Monte Road: There are two versions of this ride; one for normal people and one for spandex people. Normal (but definitely in-shape) people can take Avila Beach Drive all the way to Highway 101, and cross under to Monte Road on the east side. Monte Road runs downhill through fields and scattered houses to meet up with San Luis Bay Drive. You can catch San Luis Bay Drive and loop around, uphill over Highway 101 and then down a fantastic downhill ride back to Avila Beach Road and Avila Beach proper. Or you can cruise north, past San Luis Bay Drive up Monte Road past more apple orchards, enjoying the scenery before cruising back to cross the freeway on San Luis Bay Drive.

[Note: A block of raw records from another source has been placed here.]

-- ==== Sys2Proof/Machine/RegMap.lean ====
section
/-! DEFINITION. The fields of every software-visible register of the 64 MiB window, from the field
tables of the spec: where each lies (window offset, low bit, width) and its reset value (R468, R476). -/
namespace Sys2Proof.Machine

/-- One field of one register: the register's window offset, the field's low bit, its width in bits
and its value at reset. -/
structure Fld where
  off   : Nat
  lo    : Nat
  width : Nat
  reset : Nat
  deriving DecidableEq, Repr

/-- Active engines of each pool code (R103). -/
def poolActive (p : Nat) : Nat :=
  match p with
  | 0 => 48 | 1 => 64 | 2 => 48 | 3 => 32 | 4 => 16 | 5 => 8 | 6 => 40 | 7 => 8 | _ => 0

/-- Spare engines of each pool code (R103). -/
def poolSpares (p : Nat) : Nat :=
  match p with
  | 0 => 4 | 1 => 8 | 2 => 4 | 3 => 2 | 4 => 2 | 5 => 1 | 6 => 4 | 7 => 1 | _ => 0

/-! ### GLB -/

def F.GLB_IDENTITY_PART : Fld := ⟨0x0, 16, 16, 0xA28⟩
def F.GLB_IDENTITY_STEP_MAJOR : Fld := ⟨0x0, 4, 4, 0x2⟩
def F.GLB_IDENTITY_STEP_MINOR : Fld := ⟨0x0, 0, 4, 0x1⟩
def F.GLB_LEASE_EPOCHS_HALF1 : Fld := ⟨0x18, 16, 16, 0x0⟩
def F.GLB_LEASE_EPOCHS_HALF0 : Fld := ⟨0x18, 0, 16, 0x0⟩
def F.GLB_PAIR_STATUS_LEASE_EPOCH : Fld := ⟨0x10, 16, 16, 0x0⟩
def F.GLB_PAIR_STATUS_SOLO : Fld := ⟨0x10, 12, 1, 0x0⟩
def F.GLB_PAIR_STATUS_PARTNER_FORFEIT : Fld := ⟨0x10, 11, 1, 0x0⟩
def F.GLB_PAIR_STATUS_PARTNER_PRESENT : Fld := ⟨0x10, 10, 1, 0x0⟩
def F.GLB_PAIR_STATUS_EFMO_UP : Fld := ⟨0x10, 9, 1, 0x0⟩
def F.GLB_PAIR_STATUS_HEAD_ID : Fld := ⟨0x10, 8, 1, 0x0⟩
def F.GLB_PAIR_STATUS_PARTNER_STATE : Fld := ⟨0x10, 4, 3, 0x0⟩
def F.GLB_PAIR_STATUS_STATE : Fld := ⟨0x10, 0, 3, 0x1⟩
def F.GLB_FORFEIT_FORFEIT : Fld := ⟨0x14, 31, 1, 0x0⟩
def F.GLB_FORFEIT_LAST_CAUSE : Fld := ⟨0x14, 8, 8, 0x0⟩
def F.GLB_FORFEIT_CAUSE : Fld := ⟨0x14, 0, 8, 0x0⟩
def F.GLB_STRAPS_DEBUG_REQ : Fld := ⟨0x20, 5, 1, 0x0⟩
def F.GLB_STRAPS_XSPI_OCTAL : Fld := ⟨0x20, 4, 1, 0x0⟩
def F.GLB_STRAPS_BOOT_MODE : Fld := ⟨0x20, 2, 2, 0x0⟩
def F.GLB_STRAPS_HEAD_ID : Fld := ⟨0x20, 0, 1, 0x0⟩
def F.GLB_SELF_FLUSH_CFG_SIZE_GIB : Fld := ⟨0x48, 0, 3, 0x1⟩
def F.GLB_FLUSH_COST_ENERGY_MJ : Fld := ⟨0x44, 16, 16, 0x0⟩
def F.GLB_FLUSH_COST_TIME_US : Fld := ⟨0x44, 0, 16, 0x0⟩
def F.GLB_CASTON_STATUS_FAILED : Fld := ⟨0x24, 31, 1, 0x0⟩
def F.GLB_CASTON_STATUS_LIFELINE : Fld := ⟨0x24, 30, 1, 0x0⟩
def F.GLB_CASTON_STATUS_WRITE_THROUGH : Fld := ⟨0x24, 29, 1, 0x0⟩
def F.GLB_CASTON_STATUS_FAIL_CODE : Fld := ⟨0x24, 16, 8, 0x0⟩
def F.GLB_CASTON_STATUS_FAIL_STEP : Fld := ⟨0x24, 8, 4, 0x0⟩
def F.GLB_CASTON_STATUS_STEP : Fld := ⟨0x24, 0, 4, 0x0⟩
def F.GLB_PATTERN_VERSION_VERSION : Fld := ⟨0x28, 0, 32, 0x0⟩
def F.GLB_PATTERN_INFO_SEC_EPOCH : Fld := ⟨0x2C, 16, 16, 0x0⟩
def F.GLB_PATTERN_INFO_BOUND : Fld := ⟨0x2C, 15, 1, 0x0⟩
def F.GLB_PATTERN_INFO_REPAIR : Fld := ⟨0x2C, 14, 1, 0x0⟩
def F.GLB_PATTERN_INFO_PARTIAL : Fld := ⟨0x2C, 13, 1, 0x0⟩
def F.GLB_PATTERN_INFO_STEPS : Fld := ⟨0x2C, 0, 8, 0x0⟩
def F.GLB_REPATTERN_ADDR_LO_ADDR_LO : Fld := ⟨0x30, 6, 26, 0x0⟩
def F.GLB_REPATTERN_ADDR_HI_ADDR_HI : Fld := ⟨0x34, 0, 16, 0x0⟩
def F.GLB_REPATTERN_LEN_LENGTH : Fld := ⟨0x38, 0, 32, 0x0⟩
def F.GLB_REPATTERN_CTRL_START : Fld := ⟨0x3C, 0, 1, 0x0⟩
def F.GLB_REPATTERN_RESULT_VALID : Fld := ⟨0x40, 31, 1, 0x0⟩
def F.GLB_REPATTERN_RESULT_SEEN : Fld := ⟨0x40, 30, 1, 0x0⟩
def F.GLB_REPATTERN_RESULT_SEQ : Fld := ⟨0x40, 16, 8, 0x0⟩
def F.GLB_REPATTERN_RESULT_SECTIONS : Fld := ⟨0x40, 8, 8, 0x0⟩
def F.GLB_REPATTERN_RESULT_CODE : Fld := ⟨0x40, 0, 4, 0x0⟩
def F.GLB_ISR_REPATTERN_DONE : Fld := ⟨0xF0, 2, 1, 0x0⟩
def F.GLB_ISR_PARTNER : Fld := ⟨0xF0, 1, 1, 0x0⟩
def F.GLB_ISR_STATE : Fld := ⟨0xF0, 0, 1, 0x0⟩
def F.GLB_IER_REPATTERN_DONE : Fld := ⟨0xF4, 2, 1, 0x0⟩
def F.GLB_IER_PARTNER : Fld := ⟨0xF4, 1, 1, 0x0⟩
def F.GLB_IER_STATE : Fld := ⟨0xF4, 0, 1, 0x0⟩
def F.GLB_ISR_SET_REPATTERN_DONE : Fld := ⟨0xF8, 2, 1, 0x0⟩
def F.GLB_ISR_SET_PARTNER : Fld := ⟨0xF8, 1, 1, 0x0⟩
def F.GLB_ISR_SET_STATE : Fld := ⟨0xF8, 0, 1, 0x0⟩

/-! ### CRP -/

def F.CRP_STATUS_MOTIF : Fld := ⟨0x100000, 8, 8, 0x0⟩
def F.CRP_STATUS_CLUSTER : Fld := ⟨0x100000, 4, 4, 0xF⟩
def F.CRP_STATUS_PCIE : Fld := ⟨0x100000, 3, 1, 0x1⟩
def F.CRP_STATUS_FRONT_END : Fld := ⟨0x100000, 2, 1, 0x1⟩
def F.CRP_ISR_DOMAIN : Fld := ⟨0x1000F0, 0, 1, 0x0⟩
def F.CRP_IER_DOMAIN : Fld := ⟨0x1000F4, 0, 1, 0x0⟩
def F.CRP_ISR_SET_DOMAIN : Fld := ⟨0x1000F8, 0, 1, 0x0⟩

/-! ### RPR -/

def F.RPR_CTRL_ROW_CE_LIMIT : Fld := ⟨0x200000, 24, 8, 0x3⟩
def F.RPR_CTRL_AUTO_ROW : Fld := ⟨0x200000, 0, 1, 0x1⟩
def F.RPR_SPARES_MACROS_OUT : Fld := ⟨0x200004, 8, 8, 0x0⟩
def F.RPR_SPARES_CORE_SPARE : Fld := ⟨0x200004, 0, 4, 0xF⟩
def F.RPR_CMD_START : Fld := ⟨0x200010, 31, 1, 0x0⟩
def F.RPR_CMD_BUSY : Fld := ⟨0x200010, 30, 1, 0x0⟩
def F.RPR_CMD_OP : Fld := ⟨0x200010, 16, 4, 0x0⟩
def F.RPR_CMD_CLUSTER : Fld := ⟨0x200010, 4, 2, 0x0⟩
def F.RPR_CMD_CORE : Fld := ⟨0x200010, 0, 3, 0x0⟩
def F.RPR_RESULT_VALID : Fld := ⟨0x200014, 31, 1, 0x0⟩
def F.RPR_RESULT_SEEN : Fld := ⟨0x200014, 30, 1, 0x0⟩
def F.RPR_RESULT_SEQ : Fld := ⟨0x200014, 16, 8, 0x0⟩
def F.RPR_RESULT_CODE : Fld := ⟨0x200014, 0, 4, 0x0⟩
def F.RPR_REC_BASE_LO_ADDR : Fld := ⟨0x200018, 0, 32, 0x0⟩
def F.RPR_REC_BASE_HI_ADDR : Fld := ⟨0x20001C, 0, 32, 0x0⟩
def F.RPR_REC_COUNT_COUNT : Fld := ⟨0x200020, 0, 32, 0x0⟩
def F.RPR_VADJ_RAIL_EN (r : Nat) : Fld := ⟨0x200040 + 0x4 * r, 31, 1, 0x0⟩
def F.RPR_VADJ_RAIL_ADDR (r : Nat) : Fld := ⟨0x200040 + 0x4 * r, 16, 7, 0x0⟩
def F.RPR_VADJ_RAIL_CMD (r : Nat) : Fld := ⟨0x200040 + 0x4 * r, 8, 8, 0x0⟩
def F.RPR_VADJ_AGE_LIMIT (r : Nat) : Fld := ⟨0x200050 + 0x4 * r, 24, 1, 0x0⟩
def F.RPR_VADJ_OFS_MAX (r : Nat) : Fld := ⟨0x200050 + 0x4 * r, 16, 8, 0x0⟩
def F.RPR_VADJ_STEPS (r : Nat) : Fld := ⟨0x200050 + 0x4 * r, 0, 8, 0x0⟩
def F.RPR_MARGIN_CFG_CRIT : Fld := ⟨0x200060, 16, 8, 0x2⟩
def F.RPR_MARGIN_CFG_LOW : Fld := ⟨0x200060, 8, 8, 0x6⟩
def F.RPR_MARGIN_CFG_HIGH : Fld := ⟨0x200060, 0, 8, 0xC⟩
def F.RPR_MARGIN_MIN_LIFE (d : Nat) : Fld := ⟨0x200070 + 0x4 * d, 16, 8, 0x3F⟩
def F.RPR_MARGIN_MIN_WIN (d : Nat) : Fld := ⟨0x200070 + 0x4 * d, 8, 8, 0x3F⟩
def F.RPR_MARGIN_NOW (d : Nat) : Fld := ⟨0x200070 + 0x4 * d, 0, 8, 0x3F⟩
def F.RPR_ISR_CMD_DONE : Fld := ⟨0x2000F0, 5, 1, 0x0⟩
def F.RPR_ISR_VADJ_FAIL : Fld := ⟨0x2000F0, 4, 1, 0x0⟩
def F.RPR_ISR_AGE_LIMIT : Fld := ⟨0x2000F0, 3, 1, 0x0⟩
def F.RPR_ISR_VADJ_UP : Fld := ⟨0x2000F0, 2, 1, 0x0⟩
def F.RPR_ISR_SPARES_OUT : Fld := ⟨0x2000F0, 1, 1, 0x0⟩
def F.RPR_ISR_REPAIRED : Fld := ⟨0x2000F0, 0, 1, 0x0⟩
def F.RPR_IER_CMD_DONE : Fld := ⟨0x2000F4, 5, 1, 0x0⟩
def F.RPR_IER_VADJ_FAIL : Fld := ⟨0x2000F4, 4, 1, 0x0⟩
def F.RPR_IER_AGE_LIMIT : Fld := ⟨0x2000F4, 3, 1, 0x0⟩
def F.RPR_IER_VADJ_UP : Fld := ⟨0x2000F4, 2, 1, 0x0⟩
def F.RPR_IER_SPARES_OUT : Fld := ⟨0x2000F4, 1, 1, 0x0⟩
def F.RPR_IER_REPAIRED : Fld := ⟨0x2000F4, 0, 1, 0x0⟩
def F.RPR_ISR_SET_CMD_DONE : Fld := ⟨0x2000F8, 5, 1, 0x0⟩
def F.RPR_ISR_SET_VADJ_FAIL : Fld := ⟨0x2000F8, 4, 1, 0x0⟩
def F.RPR_ISR_SET_AGE_LIMIT : Fld := ⟨0x2000F8, 3, 1, 0x0⟩
def F.RPR_ISR_SET_VADJ_UP : Fld := ⟨0x2000F8, 2, 1, 0x0⟩
def F.RPR_ISR_SET_SPARES_OUT : Fld := ⟨0x2000F8, 1, 1, 0x0⟩
def F.RPR_ISR_SET_REPAIRED : Fld := ⟨0x2000F8, 0, 1, 0x0⟩
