/-- A record's slots become invalid. -/
def State.recSlotsFreed (s : State) (r : Rec) : State :=
  if r.cls = 0 then s
  else match s.sbOfAddr r.addr with
    | some sb => s.slotsFreed sb (slotsOf r.cls)
    | none => s

/-- Apply a reference change to a record whose page is cached; tells whether the change was rejected. A
record freed here enters the ring when its group hardens. -/
def State.refApply (s : State) (cid : Nat) (gen : Option Nat) (dec : Bool) (r : Rec) : State × Bool :=
  if r.state ≠ 2 ∨ gen.any (fun g => g != r.gen) then
    ((s.inc F.DDP_EVENTS_C_REF_REJECTS).raise F.DDP_ISR_REF_REJECT, true)
  else
    match refChange dec r.refs with
    | .rejected => ((s.inc F.DDP_EVENTS_C_REF_REJECTS).raise F.DDP_ISR_REF_REJECT, true)
    | .absorbed => (s.inc F.DDP_EVENTS_C_SAT_ABSORBED, false)
    | .tgt n =>
      let s1 := s.domAdd r.domain 0x20 (if dec then -1 else 1)
      if n = 0 then
        let s2 := (((s1.setRec cid { r with state := 0, refs := 0 }.toNat).recSlotsFreed r).domAdd r.domain 0x18 (-1)).addUses r.dict (cidInst cid) (-1)
        ({ s2 with map := { s2.map with freeing := s2.map.freeing ++ [(cid, r.gen, s.nextJseq (cidInst cid))] } }, false)
      else if n = 0xFFFFFF then
        (((((s1.setRec cid { r with refs := n }.toNat).incPair F.DDP_IMMORTAL_LO_COUNT F.DDP_IMMORTAL_HI_COUNT).domAdd
          r.domain 0x28 1)).raise F.DDP_ISR_IMMORTAL, false)
      else (s1.setRec cid { r with refs := n }.toNat, false)

/-- Drop a reference; where the content page is not cached the drop waits for it (log entry 20). Gives the
CONTENT record the change makes. -/
def State.refDrop (s : State) (cid : Nat) : State × List JRec :=
  match s.walk (cidInst cid) 2 0 (cidLeaf cid) with
  | .miss level ident loc => (s.waitPage (cidInst cid) 2 level ident loc [.dec cid] [], [])
  | _ =>
    match s.rec? cid with
    | some r =>
      let p := s.refApply cid none true r
      (p.1, if p.2 then [] else .content cid ((p.1.rawRec? cid).getD 0) :: (if r.refs = 1 then p.1.dictRecs r.dict (cidInst cid) else []))
    | none => (s, [])

/-! ### Content ids (R126, R127, R179) -/

/-- The free-id ring of an instance. -/
def State.cidRing (s : State) (i : Nat) : Nat := s.base (F.FTL_CID_RING_BASE_LO_ADDR i) (F.FTL_CID_RING_BASE_HI_ADDR i) 3
def State.cidRingSize (s : State) (i : Nat) : Nat := 2 ^ max 0x10 (min 0x1C (s.fld (F.FTL_CID_RING_CFG_LOG2_ENTRIES i)))
def State.cidFill (s : State) (i : Nat) : Nat := s.fld (F.FTL_CID_RING_FILL_FILL i)

/-- A freed id enters the ring, or stays FREE in its page where the ring is full (R179). -/
def State.pushCid (s : State) (i cid gen : Nat) : State :=
  if s.cidRingSize i ≤ s.cidFill i then s.raise F.FTL_ISR_CID_RING_FULL
  else
    let t := ofInst s.map.cidTail i
    let s1 := s.wrN (s.cidRing i + 8 * (t % s.cidRingSize i)) 8 (cid % 2 ^ 44 + gen % 256 * 2 ^ 44)
    ({ s1 with map := { s1.map with cidTail := putInst s1.map.cidTail i (t + 1) } }).setFld (F.FTL_CID_RING_FILL_FILL i) (s.cidFill i + 1)

/-- Take an id: the one freed earliest, else a never-used one; none at the end of the range. With it the
ID_GEN it last had. -/
def State.takeCid (s : State) (i : Nat) : Option (Nat × Nat × State) :=
  if s.cidFill i ≠ 0 then
    let h := ofInst s.map.cidHead i
    let e := s.rdN (s.cidRing i + 8 * (h % s.cidRingSize i)) 8
    some (bits e 43 0, bits e 51 44,
      ({ s with map := { s.map with cidHead := putInst s.map.cidHead i (h + 1) } }).setFld (F.FTL_CID_RING_FILL_FILL i) (s.cidFill i - 1))
  else if s.cidNext i < (i + 1) * 2 ^ 43 then
    some (s.cidNext i, 0, s.setPair (F.FTL_CID_NEXT_LO_NEXT i) (F.FTL_CID_NEXT_HI_NEXT i) (s.cidNext i + 1))
  else none

/-- A record as an allocation makes it. -/
def newRec (gen fold domain : Nat) : Rec :=
  { phase := 0, state := 1, gen := gen % 256, fold := fold, domain := domain, refs := 1, dict := 0, cls := 0, slot := 0, addr := 0 }

/-- Allocate a content id for a block of a domain (R126): PENDING with one reference. -/
def State.allocCid (s : State) (i domain guard : Nat) : Option (Nat × State) :=
  (s.takeCid i).map fun p =>
    (p.1, p.2.2.setRec p.1 (newRec (p.2.1 + 1) (fold16 guard) domain).toNat)

/-- The allocation state as the journal keeps it. -/
def State.allocRec (s : State) (i : Nat) : JRec :=
  .alloc (ofInst s.map.cidHead i % s.cidRingSize i) (ofInst s.map.cidTail i % s.cidRingSize i) (s.cidNext i)

/-- A PENDING record is given up: FREE, its placed slot invalid (R126); its id enters the ring when the group hardens that
holds the records given here (R179). Where its page is not cached this waits for it (log entry 20). -/
def State.dropRecs (s : State) (cid : Nat) : State × List JRec :=
  match s.recMissing cid with
  | some (level, ident, loc) => (s.waitPage (cidInst cid) 2 level ident loc [.unplace cid] [], [])
  | none =>
  match s.rec? cid with
  | some r =>
    if r.state = 1 then
      let s1 := (s.setRec cid { r with state := 0, refs := 0 }.toNat)
      let waits (x : ToPlace) : Bool := match x.item with
        | .drained c _ | .received c _ _ _ => c == cid
        | _ => false
      let s2 := if r.cls = 0 then s1
        else if s.ftl.toPlace.any waits then s1.modFtl fun t => { t with toPlace := t.toPlace.filter fun x => !waits x }
        else match s.sbOfAddr r.addr with
          | some sb => s1.slotsFreed sb (slotsOf r.cls)
          | none => s1
      let s3 := s2.addUses r.dict (cidInst cid) (-1)
      (s3.modMap fun m => { m with freeing := m.freeing ++ [(cid, r.gen, s.nextJseq (cidInst cid))] },
        .content cid ((s3.rawRec? cid).getD 0) :: s3.dictRecs r.dict (cidInst cid))
    else (s, [])
  | none => (s, [])

/-! ### Snapshots and generations (R260, R264, R265) -/

def State.snpBase (s : State) : Nat := s.base F.SNP_REGION_BASE_LO_ADDR F.SNP_REGION_BASE_HI_ADDR 12

/-- A snapshot table entry, and a generation table entry (R264, R260). -/
def State.snapAddr (s : State) (k : Nat) : Nat := s.snpBase + 32 * k
def State.genAddr (s : State) (v : Nat) : Nat := s.snpBase + 0x20000000 + 8 * v
def State.snapFlags (s : State) (k : Nat) : Nat := s.rdN (s.snapAddr k + 0x1A) 1
def State.genOf (s : State) (v : Nat) : Nat := s.rdN (s.genAddr v) 4
/-- SWEPT is bit 0, SYNC bit 1, SYNC_LINK bits [7:2], ARMED bit 8 of the entry's upper half. -/
def State.genBits (s : State) (v : Nat) : Nat := s.rdN (s.genAddr v + 4) 4
def State.setGenBits (s : State) (v x : Nat) : State := s.wrN (s.genAddr v + 4) 4 x

def State.armedVol (s : State) (v : Nat) : Bool := bit (s.genBits v) 8
def State.setArmed (s : State) (v : Nat) (b : Bool) : State := s.setGenBits v (setBits (s.genBits v) 8 8 (if b then 1 else 0))

/-- Set a volume's generation: GEN_TAG follows it and SWEPT is cleared (R265, R267). -/
def State.setGeneration (s : State) (v g : Nat) : State :=
  ((s.wrN (s.genAddr v) 4 g).setGenBits v (s.genBits v / 2 * 2)).wrN (s.volAddr v + 0x14) 1 (g % 256)

/-- Apply a POINTER record that names a snapshot's root (R265). -/
def State.snapshotRoot (s : State) (k ptr : Nat) : State :=
  let f := s.snapFlags k
  let s1 := s.wrN (s.snapAddr k) 8 ptr
  if bit f 2 then
    let v := s.rdN (s.snapAddr k + 0x18) 2
    let g := s.rdN (s.snapAddr k + 0x1C) 4 + 1
    let s2 := (s1.wrN (s.snapAddr k + 0x1A) 1 (f - 4 ||| 1)).setArmed v false
    if s.genOf v < g then s2.setGeneration v g else s2
  else if ptrKind ptr = 0 then s1.wrN (s.snapAddr k + 0x1A) 1 (f / 2 * 2)
  else s1

/-- Does a cut under way hold back the installs of a version (R267)? A received block's install, which has no
commit sequence number, counts as above S_cut. -/
def State.cutHolds (s : State) (i vol seq : Nat) : Bool :=
  s.snp.sets.any fun c => decide (1 ≤ c.phase) && (c.cuts.any fun k => k.1 == vol) && (seq == 0 || decide (ofInst c.sCut i < seq))

/-- Hold an install until the cut ends. -/
def State.holdInstall (s : State) (i jseq : Nat) (r : JRec) : State := s.modSnp fun x => { x with held := x.held ++ [(i, jseq, r)] }

end Sys2Proof.Machine
end

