/-! ### Write-back of tree pages (R175) -/

/-- Place a dirty page's image in the metadata superblock. -/
def State.writePage (s : State) (p : MapPage) : State :=
  if !p.dirty || p.wb == .inFlight then s
  else
    let img := s.pageImage p
    (s.replacePage p { p with wb := .inFlight, again := false }).place
      { inst := p.inst, stream := 3, need := 8, item := .page p.inst p.tree p.level p.ident p.loc, payload := img,
        headers := metaHeaders 2 p.tree p.level p.ident img }

/-- The pointer to a page takes its new address and is journaled, and the old image is counted invalid (R175); where the
page that holds the pointer is not cached it is written when that has come. -/
def State.repoint (s : State) (i tree level ident gen old new : Nat) : State :=
  let jseq := s.nextJseq i
  let ptr := mkPtr 1 gen new
  let r := s.ptrRec i tree level ident ptr
  let s1 := match s.ptrAt i tree level ident, r with
    | .missing lvl pid loc, .pointer slot name _ => s.waitPage i tree lvl pid loc [.pointer slot name ptr jseq] []
    | at_, _ => s.setPtr i tree ident ptr jseq at_
  (s1.imageMoved old new).buildGroup i [r]

/-- An index page's image is programmed (R128, R130). The directory pages on the way to it are made where they are absent;
index pages themselves are in the index page cache and not among the map pages. -/
def State.indexWritten (s : State) (i page old new : Nat) : State :=
  ((s.openIndexDir i page (s.nextJseq i)).1.relocatePage i 3 0 page old new).repoint i 3 0 page 0 old new

/-- A page's image is programmed: the cached page is clean, unless it has changed since. -/
def State.pageWritten (s : State) (i tree level ident old new : Nat) : State :=
  if tree = 3 ∧ level = 0 then s.indexWritten i ident old new
  else match s.map.pages.find? fun p => p.is i tree level ident && p.loc == old with
  | none => s.imageWasted new
  | some p =>
    ((s.replacePage p { p with loc := new, dirty := p.again, wb := .none, again := false, dirtyJseq := p.againJseq }).repoint i tree level ident
      (if tree = 1 then s.volGen (ident / 2 ^ 34) else 0) old new).trimPages

/-- A journal page is programmed good. -/
def State.jpageGood (s : State) (i jpage addr : Nat) : State :=
  let s1 := s.modJnl i fun j => { j with good := j.good ++ [jpage] }
  (s1.modJnl i fun j => { j with pages := j.pages.map fun p => if p.1 == jpage then (p.1, p.2.1, addr) else p }).harden i

end Sys2Proof.Machine
end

This is a sunny farming and living area with no official rest stops, but it is pretty. Again, you're sharing the road with cars, not using a protected bike path, so plan for off-traffic hours.
Squire Canyon: For very, very fit people, or people in cars. Squire Canyon Road is on the east side of Highway 101, off Monte Road. After an initial climb, Squire Canyon Road wanders at the base of the canyon, along creeks and past old and new houses and green fields. It's gorgeous in the springtime when the poppies and lupine are blooming.
But then the road takes a punishing climb uphill. Choose to turn onto narrow, steep treacherously winding Indian Knob Road only if you really want to be a masochist; it's not really a bike ride road. Neither Squire Canyon or Indian Knob roads has a bike path and local traffic can travel fast, so plan for off-traffic (during school and "work") hours for the safest ride.
Once you're done, you can head back to the Inn at Avila Beach, reward your muscles by soaking in an in-room jacuzzi tub, iced tea in hand, while gazing out over the bay. It makes for a very pleasant end to any ride.